Required work: Among the entries below, find the lines with the word "write" and copy them.
↓
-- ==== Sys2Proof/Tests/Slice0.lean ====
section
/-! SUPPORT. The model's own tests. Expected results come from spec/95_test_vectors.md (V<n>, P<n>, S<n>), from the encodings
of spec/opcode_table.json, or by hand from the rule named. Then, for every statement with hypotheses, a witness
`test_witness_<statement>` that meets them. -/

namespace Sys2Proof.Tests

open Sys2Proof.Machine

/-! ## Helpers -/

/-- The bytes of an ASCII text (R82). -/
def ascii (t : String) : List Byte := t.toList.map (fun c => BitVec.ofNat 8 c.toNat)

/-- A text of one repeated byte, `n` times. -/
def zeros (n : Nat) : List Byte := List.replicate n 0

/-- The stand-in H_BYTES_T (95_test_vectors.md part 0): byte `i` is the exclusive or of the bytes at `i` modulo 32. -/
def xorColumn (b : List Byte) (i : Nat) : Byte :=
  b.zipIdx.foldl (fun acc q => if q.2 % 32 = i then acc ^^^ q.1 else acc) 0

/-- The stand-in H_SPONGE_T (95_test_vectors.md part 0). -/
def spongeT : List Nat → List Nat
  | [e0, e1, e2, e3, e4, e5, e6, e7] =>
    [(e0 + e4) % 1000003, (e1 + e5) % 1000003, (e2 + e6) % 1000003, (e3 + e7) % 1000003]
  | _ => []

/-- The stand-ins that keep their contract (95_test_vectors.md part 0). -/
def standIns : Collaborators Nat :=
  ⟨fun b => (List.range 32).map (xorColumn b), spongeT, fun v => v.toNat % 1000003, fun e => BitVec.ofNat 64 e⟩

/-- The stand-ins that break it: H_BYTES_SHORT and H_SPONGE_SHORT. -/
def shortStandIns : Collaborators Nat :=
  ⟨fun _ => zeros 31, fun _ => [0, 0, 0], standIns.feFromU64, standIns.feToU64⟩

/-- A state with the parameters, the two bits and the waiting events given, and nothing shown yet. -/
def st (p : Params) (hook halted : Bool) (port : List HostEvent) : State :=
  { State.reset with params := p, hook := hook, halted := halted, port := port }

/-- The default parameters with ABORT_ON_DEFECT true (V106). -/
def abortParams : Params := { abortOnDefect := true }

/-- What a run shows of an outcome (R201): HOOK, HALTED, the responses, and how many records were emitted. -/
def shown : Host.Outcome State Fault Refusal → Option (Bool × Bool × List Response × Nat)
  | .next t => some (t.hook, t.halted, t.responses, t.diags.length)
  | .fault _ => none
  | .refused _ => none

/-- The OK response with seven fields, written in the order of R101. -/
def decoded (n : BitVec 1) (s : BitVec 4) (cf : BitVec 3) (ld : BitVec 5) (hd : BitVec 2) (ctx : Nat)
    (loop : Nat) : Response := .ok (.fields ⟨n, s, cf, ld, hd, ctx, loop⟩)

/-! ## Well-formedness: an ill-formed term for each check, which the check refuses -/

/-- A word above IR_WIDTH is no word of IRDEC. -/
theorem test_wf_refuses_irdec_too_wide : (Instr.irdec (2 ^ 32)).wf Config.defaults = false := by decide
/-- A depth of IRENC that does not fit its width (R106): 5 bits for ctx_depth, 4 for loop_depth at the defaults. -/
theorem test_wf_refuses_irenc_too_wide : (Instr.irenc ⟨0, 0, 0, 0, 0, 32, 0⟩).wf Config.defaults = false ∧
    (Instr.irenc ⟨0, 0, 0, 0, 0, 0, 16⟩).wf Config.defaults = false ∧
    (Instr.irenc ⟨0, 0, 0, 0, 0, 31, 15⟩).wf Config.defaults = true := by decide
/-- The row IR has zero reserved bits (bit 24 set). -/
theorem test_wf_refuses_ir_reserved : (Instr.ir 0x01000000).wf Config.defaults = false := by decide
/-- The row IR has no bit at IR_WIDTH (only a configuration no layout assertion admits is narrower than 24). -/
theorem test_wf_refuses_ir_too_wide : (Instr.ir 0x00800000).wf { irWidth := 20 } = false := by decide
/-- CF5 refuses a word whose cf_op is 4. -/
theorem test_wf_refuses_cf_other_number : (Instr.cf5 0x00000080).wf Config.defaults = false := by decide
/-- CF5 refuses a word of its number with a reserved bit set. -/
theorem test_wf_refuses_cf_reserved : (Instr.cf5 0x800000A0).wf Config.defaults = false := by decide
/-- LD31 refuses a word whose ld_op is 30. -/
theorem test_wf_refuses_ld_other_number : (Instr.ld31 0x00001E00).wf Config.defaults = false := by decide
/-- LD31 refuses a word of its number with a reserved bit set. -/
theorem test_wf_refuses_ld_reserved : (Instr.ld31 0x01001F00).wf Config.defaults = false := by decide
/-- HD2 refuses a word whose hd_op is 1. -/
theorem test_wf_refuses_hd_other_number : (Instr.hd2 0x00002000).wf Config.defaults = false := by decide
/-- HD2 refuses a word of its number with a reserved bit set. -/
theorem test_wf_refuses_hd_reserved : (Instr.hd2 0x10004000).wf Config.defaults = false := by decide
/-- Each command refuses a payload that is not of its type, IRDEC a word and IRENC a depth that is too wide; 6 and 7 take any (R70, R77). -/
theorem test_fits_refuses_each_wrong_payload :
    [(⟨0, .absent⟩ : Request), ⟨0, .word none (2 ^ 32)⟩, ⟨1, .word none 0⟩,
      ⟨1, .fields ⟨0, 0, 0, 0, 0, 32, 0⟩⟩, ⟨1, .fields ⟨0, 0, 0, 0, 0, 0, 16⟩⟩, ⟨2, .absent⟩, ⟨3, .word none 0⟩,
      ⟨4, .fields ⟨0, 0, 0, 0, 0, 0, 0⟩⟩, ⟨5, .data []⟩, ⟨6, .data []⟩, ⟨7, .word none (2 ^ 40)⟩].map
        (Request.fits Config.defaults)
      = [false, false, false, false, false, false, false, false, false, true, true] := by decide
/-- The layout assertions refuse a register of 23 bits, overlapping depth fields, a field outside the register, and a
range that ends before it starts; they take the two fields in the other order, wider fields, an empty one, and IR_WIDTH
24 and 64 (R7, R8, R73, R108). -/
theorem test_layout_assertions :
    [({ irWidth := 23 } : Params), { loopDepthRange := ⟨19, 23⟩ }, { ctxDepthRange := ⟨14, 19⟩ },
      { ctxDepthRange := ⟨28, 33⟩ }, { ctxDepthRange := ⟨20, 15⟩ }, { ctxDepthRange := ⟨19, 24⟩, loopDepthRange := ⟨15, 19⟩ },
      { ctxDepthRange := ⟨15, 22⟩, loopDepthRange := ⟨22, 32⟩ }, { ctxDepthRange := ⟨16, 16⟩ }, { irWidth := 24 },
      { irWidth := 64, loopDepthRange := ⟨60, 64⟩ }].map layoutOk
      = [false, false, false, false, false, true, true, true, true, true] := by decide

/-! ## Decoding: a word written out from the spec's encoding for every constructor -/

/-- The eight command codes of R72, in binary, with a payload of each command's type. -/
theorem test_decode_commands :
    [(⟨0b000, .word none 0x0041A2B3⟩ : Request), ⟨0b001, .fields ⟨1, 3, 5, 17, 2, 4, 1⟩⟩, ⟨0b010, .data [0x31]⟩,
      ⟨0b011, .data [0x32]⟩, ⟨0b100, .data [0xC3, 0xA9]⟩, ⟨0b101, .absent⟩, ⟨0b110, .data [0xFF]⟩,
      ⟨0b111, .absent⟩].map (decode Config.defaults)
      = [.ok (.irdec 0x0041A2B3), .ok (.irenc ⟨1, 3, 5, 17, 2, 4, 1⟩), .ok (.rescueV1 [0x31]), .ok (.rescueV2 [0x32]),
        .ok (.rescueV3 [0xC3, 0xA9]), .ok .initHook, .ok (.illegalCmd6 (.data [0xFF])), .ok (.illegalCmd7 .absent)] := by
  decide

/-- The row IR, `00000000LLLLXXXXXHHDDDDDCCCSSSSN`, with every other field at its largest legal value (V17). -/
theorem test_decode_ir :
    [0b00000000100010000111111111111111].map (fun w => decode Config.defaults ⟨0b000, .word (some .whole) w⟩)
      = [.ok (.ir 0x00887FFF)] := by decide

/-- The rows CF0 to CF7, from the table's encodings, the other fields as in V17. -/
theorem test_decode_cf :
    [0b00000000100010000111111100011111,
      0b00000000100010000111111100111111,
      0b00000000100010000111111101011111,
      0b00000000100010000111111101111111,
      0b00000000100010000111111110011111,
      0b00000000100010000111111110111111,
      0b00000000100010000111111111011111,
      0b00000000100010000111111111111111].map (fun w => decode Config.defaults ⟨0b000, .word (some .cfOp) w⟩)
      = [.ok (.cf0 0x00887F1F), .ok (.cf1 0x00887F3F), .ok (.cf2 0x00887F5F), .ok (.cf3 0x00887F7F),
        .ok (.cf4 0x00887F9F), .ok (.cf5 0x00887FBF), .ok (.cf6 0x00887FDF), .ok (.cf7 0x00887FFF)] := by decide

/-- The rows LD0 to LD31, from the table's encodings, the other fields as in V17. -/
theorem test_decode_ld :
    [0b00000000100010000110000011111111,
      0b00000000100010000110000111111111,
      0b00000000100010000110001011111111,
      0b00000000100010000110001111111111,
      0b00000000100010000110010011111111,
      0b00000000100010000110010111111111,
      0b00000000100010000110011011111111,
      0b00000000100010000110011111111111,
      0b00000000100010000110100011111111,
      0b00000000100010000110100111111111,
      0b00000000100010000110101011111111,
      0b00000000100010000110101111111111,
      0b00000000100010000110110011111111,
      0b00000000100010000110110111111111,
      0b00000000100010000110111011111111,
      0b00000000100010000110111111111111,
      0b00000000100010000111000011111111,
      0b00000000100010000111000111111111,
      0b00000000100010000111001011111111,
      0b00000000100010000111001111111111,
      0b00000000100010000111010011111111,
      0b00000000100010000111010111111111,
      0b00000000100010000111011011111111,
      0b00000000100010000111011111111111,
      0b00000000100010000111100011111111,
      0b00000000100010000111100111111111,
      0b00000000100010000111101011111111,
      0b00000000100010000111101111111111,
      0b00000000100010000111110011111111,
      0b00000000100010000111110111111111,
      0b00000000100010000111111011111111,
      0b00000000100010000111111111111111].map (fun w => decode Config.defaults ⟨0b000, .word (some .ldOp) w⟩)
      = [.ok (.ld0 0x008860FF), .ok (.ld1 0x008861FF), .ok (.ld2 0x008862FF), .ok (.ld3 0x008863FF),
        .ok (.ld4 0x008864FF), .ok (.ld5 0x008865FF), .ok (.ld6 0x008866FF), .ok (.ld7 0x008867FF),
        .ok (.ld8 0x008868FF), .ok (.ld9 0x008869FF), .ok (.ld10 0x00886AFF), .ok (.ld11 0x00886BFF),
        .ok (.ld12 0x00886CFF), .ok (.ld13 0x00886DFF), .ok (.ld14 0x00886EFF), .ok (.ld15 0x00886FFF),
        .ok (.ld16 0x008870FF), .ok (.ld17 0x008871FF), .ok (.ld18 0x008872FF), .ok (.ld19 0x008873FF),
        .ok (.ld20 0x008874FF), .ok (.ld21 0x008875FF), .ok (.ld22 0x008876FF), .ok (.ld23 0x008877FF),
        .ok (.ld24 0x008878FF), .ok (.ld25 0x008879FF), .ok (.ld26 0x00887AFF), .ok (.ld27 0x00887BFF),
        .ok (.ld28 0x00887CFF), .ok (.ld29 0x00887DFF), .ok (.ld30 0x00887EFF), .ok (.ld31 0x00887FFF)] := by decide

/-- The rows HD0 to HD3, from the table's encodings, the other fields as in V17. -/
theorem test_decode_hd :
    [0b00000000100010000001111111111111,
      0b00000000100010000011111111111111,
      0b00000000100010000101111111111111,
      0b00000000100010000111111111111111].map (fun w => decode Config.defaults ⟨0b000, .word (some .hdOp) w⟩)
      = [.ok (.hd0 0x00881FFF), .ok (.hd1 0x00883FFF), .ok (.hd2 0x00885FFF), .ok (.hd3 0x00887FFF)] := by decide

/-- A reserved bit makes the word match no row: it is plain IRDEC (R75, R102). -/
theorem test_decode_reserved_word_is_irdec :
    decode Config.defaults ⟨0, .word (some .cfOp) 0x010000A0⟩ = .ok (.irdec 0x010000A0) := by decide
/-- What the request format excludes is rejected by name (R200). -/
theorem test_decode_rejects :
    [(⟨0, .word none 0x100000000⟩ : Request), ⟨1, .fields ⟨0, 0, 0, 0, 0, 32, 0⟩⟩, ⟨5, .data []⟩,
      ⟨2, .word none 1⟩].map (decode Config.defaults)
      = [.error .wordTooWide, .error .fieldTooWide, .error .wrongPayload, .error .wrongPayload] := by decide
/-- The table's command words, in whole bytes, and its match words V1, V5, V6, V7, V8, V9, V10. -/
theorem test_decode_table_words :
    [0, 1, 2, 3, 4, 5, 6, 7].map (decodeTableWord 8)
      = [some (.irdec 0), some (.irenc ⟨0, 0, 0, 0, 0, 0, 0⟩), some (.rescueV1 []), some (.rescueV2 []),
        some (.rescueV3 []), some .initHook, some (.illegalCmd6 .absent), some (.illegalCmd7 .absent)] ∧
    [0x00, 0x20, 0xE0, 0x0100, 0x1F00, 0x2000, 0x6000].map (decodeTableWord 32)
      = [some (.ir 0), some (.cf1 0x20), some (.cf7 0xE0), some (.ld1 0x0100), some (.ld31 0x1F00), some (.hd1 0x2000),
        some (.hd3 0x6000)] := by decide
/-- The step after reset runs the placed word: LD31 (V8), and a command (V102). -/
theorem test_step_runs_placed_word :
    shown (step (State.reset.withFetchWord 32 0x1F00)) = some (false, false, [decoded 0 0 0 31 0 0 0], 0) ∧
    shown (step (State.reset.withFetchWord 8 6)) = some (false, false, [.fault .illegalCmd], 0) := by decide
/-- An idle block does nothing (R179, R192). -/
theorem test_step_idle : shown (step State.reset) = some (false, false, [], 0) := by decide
↑
↓
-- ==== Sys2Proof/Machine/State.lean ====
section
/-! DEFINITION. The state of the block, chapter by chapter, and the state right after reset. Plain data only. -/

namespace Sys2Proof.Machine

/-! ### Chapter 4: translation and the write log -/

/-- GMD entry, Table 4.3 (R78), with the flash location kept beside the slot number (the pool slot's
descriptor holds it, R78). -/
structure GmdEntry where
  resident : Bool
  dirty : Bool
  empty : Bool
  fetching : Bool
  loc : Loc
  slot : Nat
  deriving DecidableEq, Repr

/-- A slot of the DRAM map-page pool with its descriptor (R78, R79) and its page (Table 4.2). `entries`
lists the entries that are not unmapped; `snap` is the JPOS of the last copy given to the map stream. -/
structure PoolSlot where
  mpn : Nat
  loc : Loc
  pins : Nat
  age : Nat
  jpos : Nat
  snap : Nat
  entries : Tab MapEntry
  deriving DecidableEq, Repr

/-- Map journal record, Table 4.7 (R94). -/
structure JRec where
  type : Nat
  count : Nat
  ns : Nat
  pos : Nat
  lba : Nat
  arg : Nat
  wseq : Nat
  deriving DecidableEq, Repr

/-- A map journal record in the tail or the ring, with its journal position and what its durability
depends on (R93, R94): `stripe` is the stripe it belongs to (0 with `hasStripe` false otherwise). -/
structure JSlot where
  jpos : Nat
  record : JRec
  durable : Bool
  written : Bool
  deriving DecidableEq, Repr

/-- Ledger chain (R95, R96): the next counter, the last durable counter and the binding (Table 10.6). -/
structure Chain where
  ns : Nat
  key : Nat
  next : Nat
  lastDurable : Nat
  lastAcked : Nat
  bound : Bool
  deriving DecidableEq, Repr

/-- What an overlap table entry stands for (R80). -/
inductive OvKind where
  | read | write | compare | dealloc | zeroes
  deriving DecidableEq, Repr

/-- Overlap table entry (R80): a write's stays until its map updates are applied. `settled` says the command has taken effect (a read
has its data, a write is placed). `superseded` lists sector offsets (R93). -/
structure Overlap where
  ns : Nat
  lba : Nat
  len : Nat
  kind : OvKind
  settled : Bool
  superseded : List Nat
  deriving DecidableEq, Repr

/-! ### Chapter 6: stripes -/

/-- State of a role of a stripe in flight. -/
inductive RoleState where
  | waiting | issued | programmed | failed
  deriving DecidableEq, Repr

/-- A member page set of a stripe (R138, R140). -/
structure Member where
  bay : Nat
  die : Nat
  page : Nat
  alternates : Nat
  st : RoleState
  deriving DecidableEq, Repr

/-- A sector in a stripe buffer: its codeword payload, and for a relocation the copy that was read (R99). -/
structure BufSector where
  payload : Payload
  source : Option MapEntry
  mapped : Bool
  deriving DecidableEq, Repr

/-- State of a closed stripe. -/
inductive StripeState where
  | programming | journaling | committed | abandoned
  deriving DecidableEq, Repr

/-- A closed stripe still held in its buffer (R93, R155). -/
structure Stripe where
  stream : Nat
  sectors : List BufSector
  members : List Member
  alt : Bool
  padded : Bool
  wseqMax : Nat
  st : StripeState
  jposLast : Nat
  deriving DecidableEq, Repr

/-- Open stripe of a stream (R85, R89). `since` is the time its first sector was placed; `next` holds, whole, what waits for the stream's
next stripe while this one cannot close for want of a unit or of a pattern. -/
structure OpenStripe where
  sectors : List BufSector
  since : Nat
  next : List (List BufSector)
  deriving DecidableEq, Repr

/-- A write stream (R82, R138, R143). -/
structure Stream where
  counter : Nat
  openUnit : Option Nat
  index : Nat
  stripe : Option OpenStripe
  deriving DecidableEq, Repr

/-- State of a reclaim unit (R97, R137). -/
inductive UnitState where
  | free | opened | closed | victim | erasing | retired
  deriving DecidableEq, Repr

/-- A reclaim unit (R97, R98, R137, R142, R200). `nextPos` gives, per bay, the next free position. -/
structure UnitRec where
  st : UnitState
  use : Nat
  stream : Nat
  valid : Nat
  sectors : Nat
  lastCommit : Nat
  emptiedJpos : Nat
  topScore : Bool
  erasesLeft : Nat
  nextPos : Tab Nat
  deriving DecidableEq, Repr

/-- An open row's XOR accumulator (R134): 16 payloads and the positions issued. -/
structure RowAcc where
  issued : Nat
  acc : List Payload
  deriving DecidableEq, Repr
↑
Problem solution:
/-! ### Chapter 4: translation and the write log -/
  | read | write | compare | dealloc | zeroes
/-- Overlap table entry (R80): a write's stays until its map updates are applied. `settled` says the command has taken effect (a read
has its data, a write is placed). `superseded` lists sector offsets (R93). -/
/-- A write stream (R82, R138, R143). -/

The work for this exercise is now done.